DATA IN THIS EXERCISE START

@[simp] theorem State.setGear_timebase (s : State) (raw : Bool) (g : Gear) (c : Option GearCandidate) : (s.setGear raw g c).timebase = s.timebase := rfl
@[simp] theorem State.setGear_phase (s : State) (raw : Bool) (g : Gear) (c : Option GearCandidate) : (s.setGear raw g c).phase = s.phase := rfl
@[simp] theorem State.setGear_resetN (s : State) (raw : Bool) (g : Gear) (c : Option GearCandidate) : (s.setGear raw g c).resetN = s.resetN := rfl
@[simp] theorem State.setGear_cli (s : State) (raw : Bool) (g : Gear) (c : Option GearCandidate) : (s.setGear raw g c).cli = s.cli := rfl
@[simp] theorem State.setGear_fdp (s : State) (raw : Bool) (g : Gear) (c : Option GearCandidate) : (s.setGear raw g c).fdp = s.fdp := rfl
@[simp] theorem State.setGear_rvc (s : State) (raw : Bool) (g : Gear) (c : Option GearCandidate) : (s.setGear raw g c).rvc = s.rvc := rfl
@[simp] theorem State.setGear_gle (s : State) (raw : Bool) (g : Gear) (c : Option GearCandidate) : (s.setGear raw g c).gle = s.gle := rfl
@[simp] theorem State.setGear_rsl (s : State) (raw : Bool) (g : Gear) (c : Option GearCandidate) : (s.setGear raw g c).rsl = s.rsl := rfl
@[simp] theorem State.setGear_cmp (s : State) (raw : Bool) (g : Gear) (c : Option GearCandidate) : (s.setGear raw g c).cmp = s.cmp := rfl
@[simp] theorem State.setGear_mnu (s : State) (raw : Bool) (g : Gear) (c : Option GearCandidate) : (s.setGear raw g c).mnu = s.mnu := rfl
@[simp] theorem State.setGear_sct (s : State) (raw : Bool) (g : Gear) (c : Option GearCandidate) : (s.setGear raw g c).sct = s.sct := rfl
@[simp] theorem State.setGear_chu (s : State) (raw : Bool) (g : Gear) (c : Option GearCandidate) : (s.setGear raw g c).chu = s.chu := rfl
@[simp] theorem State.setGear_cal (s : State) (raw : Bool) (g : Gear) (c : Option GearCandidate) : (s.setGear raw g c).cal = s.cal := rfl
@[simp] theorem State.setGear_pending (s : State) (raw : Bool) (g : Gear) (c : Option GearCandidate) : (s.setGear raw g c).pending = s.pending := rfl

@[simp] theorem State.setVoice_timebase (s : State) (v : Voice) (p : Option Playing) : (s.setVoice v p).timebase = s.timebase := rfl
@[simp] theorem State.setVoice_phase (s : State) (v : Voice) (p : Option Playing) : (s.setVoice v p).phase = s.phase := rfl
@[simp] theorem State.setVoice_resetN (s : State) (v : Voice) (p : Option Playing) : (s.setVoice v p).resetN = s.resetN := rfl
@[simp] theorem State.setVoice_cli (s : State) (v : Voice) (p : Option Playing) : (s.setVoice v p).cli = s.cli := rfl
@[simp] theorem State.setVoice_fdp (s : State) (v : Voice) (p : Option Playing) : (s.setVoice v p).fdp = s.fdp := rfl
@[simp] theorem State.setVoice_vin (s : State) (v : Voice) (p : Option Playing) : (s.setVoice v p).vin = s.vin := rfl
@[simp] theorem State.setVoice_rvc (s : State) (v : Voice) (p : Option Playing) : (s.setVoice v p).rvc = s.rvc := rfl
@[simp] theorem State.setVoice_gle (s : State) (v : Voice) (p : Option Playing) : (s.setVoice v p).gle = s.gle := rfl
@[simp] theorem State.setVoice_rsl (s : State) (v : Voice) (p : Option Playing) : (s.setVoice v p).rsl = s.rsl := rfl
@[simp] theorem State.setVoice_cmp (s : State) (v : Voice) (p : Option Playing) : (s.setVoice v p).cmp = s.cmp := rfl
@[simp] theorem State.setVoice_mnu (s : State) (v : Voice) (p : Option Playing) : (s.setVoice v p).mnu = s.mnu := rfl
@[simp] theorem State.setVoice_sct (s : State) (v : Voice) (p : Option Playing) : (s.setVoice v p).sct = s.sct := rfl
@[simp] theorem State.setVoice_cal (s : State) (v : Voice) (p : Option Playing) : (s.setVoice v p).cal = s.cal := rfl
@[simp] theorem State.setVoice_pending (s : State) (v : Voice) (p : Option Playing) : (s.setVoice v p).pending = s.pending := rfl

@[simp] theorem State.setDuck_timebase (s : State) (i : Seat) (d : Duck) : (s.setDuck i d).timebase = s.timebase := rfl
@[simp] theorem State.setDuck_phase (s : State) (i : Seat) (d : Duck) : (s.setDuck i d).phase = s.phase := rfl
@[simp] theorem State.setDuck_resetN (s : State) (i : Seat) (d : Duck) : (s.setDuck i d).resetN = s.resetN := rfl
@[simp] theorem State.setDuck_cli (s : State) (i : Seat) (d : Duck) : (s.setDuck i d).cli = s.cli := rfl
@[simp] theorem State.setDuck_fdp (s : State) (i : Seat) (d : Duck) : (s.setDuck i d).fdp = s.fdp := rfl
@[simp] theorem State.setDuck_vin (s : State) (i : Seat) (d : Duck) : (s.setDuck i d).vin = s.vin := rfl
@[simp] theorem State.setDuck_rvc (s : State) (i : Seat) (d : Duck) : (s.setDuck i d).rvc = s.rvc := rfl
@[simp] theorem State.setDuck_gle (s : State) (i : Seat) (d : Duck) : (s.setDuck i d).gle = s.gle := rfl
@[simp] theorem State.setDuck_rsl (s : State) (i : Seat) (d : Duck) : (s.setDuck i d).rsl = s.rsl := rfl
@[simp] theorem State.setDuck_cmp (s : State) (i : Seat) (d : Duck) : (s.setDuck i d).cmp = s.cmp := rfl
@[simp] theorem State.setDuck_mnu (s : State) (i : Seat) (d : Duck) : (s.setDuck i d).mnu = s.mnu := rfl
@[simp] theorem State.setDuck_sct (s : State) (i : Seat) (d : Duck) : (s.setDuck i d).sct = s.sct := rfl
@[simp] theorem State.setDuck_cal (s : State) (i : Seat) (d : Duck) : (s.setDuck i d).cal = s.cal := rfl
@[simp] theorem State.setDuck_pending (s : State) (i : Seat) (d : Duck) : (s.setDuck i d).pending = s.pending := rfl

@[simp] theorem State.setPresent_timebase (s : State) (i : Seat) (b : Bool) : (s.setPresent i b).timebase = s.timebase := rfl
@[simp] theorem State.setPresent_phase (s : State) (i : Seat) (b : Bool) : (s.setPresent i b).phase = s.phase := rfl
@[simp] theorem State.setPresent_resetN (s : State) (i : Seat) (b : Bool) : (s.setPresent i b).resetN = s.resetN := rfl
@[simp] theorem State.setPresent_cli (s : State) (i : Seat) (b : Bool) : (s.setPresent i b).cli = s.cli := rfl
@[simp] theorem State.setPresent_fdp (s : State) (i : Seat) (b : Bool) : (s.setPresent i b).fdp = s.fdp := rfl
@[simp] theorem State.setPresent_vin (s : State) (i : Seat) (b : Bool) : (s.setPresent i b).vin = s.vin := rfl
@[simp] theorem State.setPresent_rvc (s : State) (i : Seat) (b : Bool) : (s.setPresent i b).rvc = s.rvc := rfl
@[simp] theorem State.setPresent_gle (s : State) (i : Seat) (b : Bool) : (s.setPresent i b).gle = s.gle := rfl
@[simp] theorem State.setPresent_cmp (s : State) (i : Seat) (b : Bool) : (s.setPresent i b).cmp = s.cmp := rfl
@[simp] theorem State.setPresent_mnu (s : State) (i : Seat) (b : Bool) : (s.setPresent i b).mnu = s.mnu := rfl
@[simp] theorem State.setPresent_sct (s : State) (i : Seat) (b : Bool) : (s.setPresent i b).sct = s.sct := rfl
@[simp] theorem State.setPresent_chu (s : State) (i : Seat) (b : Bool) : (s.setPresent i b).chu = s.chu := rfl
@[simp] theorem State.setPresent_cal (s : State) (i : Seat) (b : Bool) : (s.setPresent i b).cal = s.cal := rfl
@[simp] theorem State.setPresent_pending (s : State) (i : Seat) (b : Bool) : (s.setPresent i b).pending = s.pending := rfl

@[simp] theorem State.postLink_timebase (s : State) (i : Seat) : (s.postLink i).timebase = s.timebase := rfl
@[simp] theorem State.postLink_phase (s : State) (i : Seat) : (s.postLink i).phase = s.phase := rfl
@[simp] theorem State.postLink_resetN (s : State) (i : Seat) : (s.postLink i).resetN = s.resetN := rfl
@[simp] theorem State.postLink_fdp (s : State) (i : Seat) : (s.postLink i).fdp = s.fdp := rfl
@[simp] theorem State.postLink_vin (s : State) (i : Seat) : (s.postLink i).vin = s.vin := rfl
@[simp] theorem State.postLink_rvc (s : State) (i : Seat) : (s.postLink i).rvc = s.rvc := rfl
@[simp] theorem State.postLink_gle (s : State) (i : Seat) : (s.postLink i).gle = s.gle := rfl
@[simp] theorem State.postLink_rsl (s : State) (i : Seat) : (s.postLink i).rsl = s.rsl := rfl
@[simp] theorem State.postLink_cmp (s : State) (i : Seat) : (s.postLink i).cmp = s.cmp := rfl
@[simp] theorem State.postLink_mnu (s : State) (i : Seat) : (s.postLink i).mnu = s.mnu := rfl
@[simp] theorem State.postLink_sct (s : State) (i : Seat) : (s.postLink i).sct = s.sct := rfl
@[simp] theorem State.postLink_chu (s : State) (i : Seat) : (s.postLink i).chu = s.chu := rfl
@[simp] theorem State.postLink_cal (s : State) (i : Seat) : (s.postLink i).cal = s.cal := rfl
@[simp] theorem State.postLink_pending (s : State) (i : Seat) : (s.postLink i).pending = s.pending := rfl

@[simp] theorem State.postLevel_timebase (s : State) (i : Seat) : (s.postLevel i).timebase = s.timebase := rfl
@[simp] theorem State.postLevel_phase (s : State) (i : Seat) : (s.postLevel i).phase = s.phase := rfl
@[simp] theorem State.postLevel_resetN (s : State) (i : Seat) : (s.postLevel i).resetN = s.resetN := rfl
@[simp] theorem State.postLevel_fdp (s : State) (i : Seat) : (s.postLevel i).fdp = s.fdp := rfl
@[simp] theorem State.postLevel_vin (s : State) (i : Seat) : (s.postLevel i).vin = s.vin := rfl
@[simp] theorem State.postLevel_rvc (s : State) (i : Seat) : (s.postLevel i).rvc = s.rvc := rfl
@[simp] theorem State.postLevel_gle (s : State) (i : Seat) : (s.postLevel i).gle = s.gle := rfl
@[simp] theorem State.postLevel_rsl (s : State) (i : Seat) : (s.postLevel i).rsl = s.rsl := rfl
@[simp] theorem State.postLevel_cmp (s : State) (i : Seat) : (s.postLevel i).cmp = s.cmp := rfl
@[simp] theorem State.postLevel_mnu (s : State) (i : Seat) : (s.postLevel i).mnu = s.mnu := rfl
@[simp] theorem State.postLevel_sct (s : State) (i : Seat) : (s.postLevel i).sct = s.sct := rfl
@[simp] theorem State.postLevel_chu (s : State) (i : Seat) : (s.postLevel i).chu = s.chu := rfl
@[simp] theorem State.postLevel_cal (s : State) (i : Seat) : (s.postLevel i).cal = s.cal := rfl
@[simp] theorem State.postLevel_pending (s : State) (i : Seat) : (s.postLevel i).pending = s.pending := rfl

DATA IN THIS EXERCISE END

[WHAT IS REQUIRED] Starting at the line that has "c).cli = s.cli := rfl" and ending at the line that has "p).cli = s.cli := rfl", please write out the lines above exactly, leaving out all others.

[REPLY]
@[simp] theorem State.setGear_cli (s : State) (raw : Bool) (g : Gear) (c : Option GearCandidate) : (s.setGear raw g c).cli = s.cli := rfl
@[simp] theorem State.setGear_fdp (s : State) (raw : Bool) (g : Gear) (c : Option GearCandidate) : (s.setGear raw g c).fdp = s.fdp := rfl
@[simp] theorem State.setGear_rvc (s : State) (raw : Bool) (g : Gear) (c : Option GearCandidate) : (s.setGear raw g c).rvc = s.rvc := rfl
@[simp] theorem State.setGear_gle (s : State) (raw : Bool) (g : Gear) (c : Option GearCandidate) : (s.setGear raw g c).gle = s.gle := rfl
@[simp] theorem State.setGear_rsl (s : State) (raw : Bool) (g : Gear) (c : Option GearCandidate) : (s.setGear raw g c).rsl = s.rsl := rfl
@[simp] theorem State.setGear_cmp (s : State) (raw : Bool) (g : Gear) (c : Option GearCandidate) : (s.setGear raw g c).cmp = s.cmp := rfl
@[simp] theorem State.setGear_mnu (s : State) (raw : Bool) (g : Gear) (c : Option GearCandidate) : (s.setGear raw g c).mnu = s.mnu := rfl
@[simp] theorem State.setGear_sct (s : State) (raw : Bool) (g : Gear) (c : Option GearCandidate) : (s.setGear raw g c).sct = s.sct := rfl
@[simp] theorem State.setGear_chu (s : State) (raw : Bool) (g : Gear) (c : Option GearCandidate) : (s.setGear raw g c).chu = s.chu := rfl
@[simp] theorem State.setGear_cal (s : State) (raw : Bool) (g : Gear) (c : Option GearCandidate) : (s.setGear raw g c).cal = s.cal := rfl
@[simp] theorem State.setGear_pending (s : State) (raw : Bool) (g : Gear) (c : Option GearCandidate) : (s.setGear raw g c).pending = s.pending := rfl

@[simp] theorem State.setVoice_timebase (s : State) (v : Voice) (p : Option Playing) : (s.setVoice v p).timebase = s.timebase := rfl
@[simp] theorem State.setVoice_phase (s : State) (v : Voice) (p : Option Playing) : (s.setVoice v p).phase = s.phase := rfl
@[simp] theorem State.setVoice_resetN (s : State) (v : Voice) (p : Option Playing) : (s.setVoice v p).resetN = s.resetN := rfl
@[simp] theorem State.setVoice_cli (s : State) (v : Voice) (p : Option Playing) : (s.setVoice v p).cli = s.cli := rfl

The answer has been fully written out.